• _WORK REQUEST_
Scan each line of the entries below for the word "gone" and count the ones where it appears. The answer is that number alone.

• _EXTRACTED INFORMATION_

Content starts

/-- LaunchesRunTheirGangs: a group that is over, with the gang's other group there and without; a regeneration in its last clock and after it;
a save whose gang has not stopped, in its last clock and after it; a core that is to be taken over, while a gang runs on it, while none
does, and with the die's spare used; a takeover in its last clock and after it. -/
theorem witness_limits :
    let gone := fun (more : List (Nat × Group)) =>
      let s := withGroup (Pick.at {}) (fun g => { g with exited := g.created })
      told { s with groups := s.groups ++ more } {}
    let regen := fun (clock : Nat) => let s := Pick.at {}
      told { s with clock := clock, mem := { s.mem with services := [⟨7, 0, some (5, 0), none, 5, 0, false⟩] } } { key := 7 }
    let save := fun (clock : Nat) => told { Pick.at {} with clock := clock, saves := [⟨unitGang, 0, 0, 5, none, some 1⟩] } { key := unitGang }
    let due := fun (k : Nat) => told { Pick.at {} with events := [1, 2].map (fun n => ({ unit := k + k / 16, cause := 0x25, sev := 1, synd := n } : Event)) } { key := k }
    let taken := fun (clock : Nat) => setCore { withLaunch (Pick.at {}) (fun l => recordWith l 0x33 (leBytes 1 6)) with clock := clock } 0 { coreOf (Pick.at {}) 0 with stopBy := some 5 }
    GroupOver (gone []) 0 (unitOf (gone [])).g ∧ groupOf (gone []) 0 = some (unitOf (gone [])).g ∧ (gone []).saves = [] ∧
    GroupOver (gone [(1, (unitOf (Pick.at {})).g)]) 0 (unitOf (gone [])).g ∧
    ((regenOf (regen 105000004).mem 7).map (·.since)) = some 5 ∧ (regen 105000004).clock < 5 + 105000000 ∧ 5 + 105000000 ≤ (regen 105000005).clock ∧
    (save 1050004).saves.find? (·.gang == unitGang) = some ⟨unitGang, 0, 0, 5, none, some 1⟩ ∧ gangStopped (save 1050005) unitGang = false ∧
    (∀ k ∈ [0, 47], (coreOf (due k) k).stopBy = none ∧ takeoverDue (due k) (unitCore (due k) k) = true ∧ coreLive (due k) k = true ∧
      (∀ c ∈ (due k).cores, c.2.stopBy = none)) ∧
    (∀ x ∈ (due 47).gangs, 47 ∉ x.2.cores) ∧ (∃ x ∈ (due 0).gangs, 0 ∈ x.2.cores ∧ gangAtRest (due 0) x.1 = false) ∧
    (let s := taken 1050005
     s.upsets = [] ∧ (coreOf s 0).stopBy = some 5 ∧ 5 + 1050000 ≤ s.clock ∧ OnlyTaken s 0 ∧ coreLive s 0 = true ∧
       s.gangs.filter (fun x => x.2.cores.contains 0 && !gangAtRest s x.1) = [(unitGang, gangHere s)] ∧ recRestart (launchHere s) = true ∧
       (launchHere s).destroyed = false ∧ tget 0 (launchHere s).again (gangHere s).index < 3) := by
  refine ⟨?_, by decide +kernel, by decide +kernel, ?_, ?_⟩
  · refine ⟨by decide +kernel, by decide +kernel, by decide +kernel, by decide +kernel, by decide +kernel, by decide +kernel, by decide +kernel, ?_⟩
    intro q hq
    have : some q = some (gangHere (Pick.at {})) := by rw [← hq]; decide +kernel
    cases this; decide +kernel
  · refine ⟨by decide +kernel, by decide +kernel, by decide +kernel, by decide +kernel, by decide +kernel, by decide +kernel, by decide +kernel, ?_⟩
    intro q hq
    have : some q = some (gangHere (Pick.at {})) := by rw [← hq]; decide +kernel
    cases this; decide +kernel
  · unfold OnlyTaken; decide +kernel

end Sys2Proof.Tests
end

Content ends

• _THE ANSWER_
3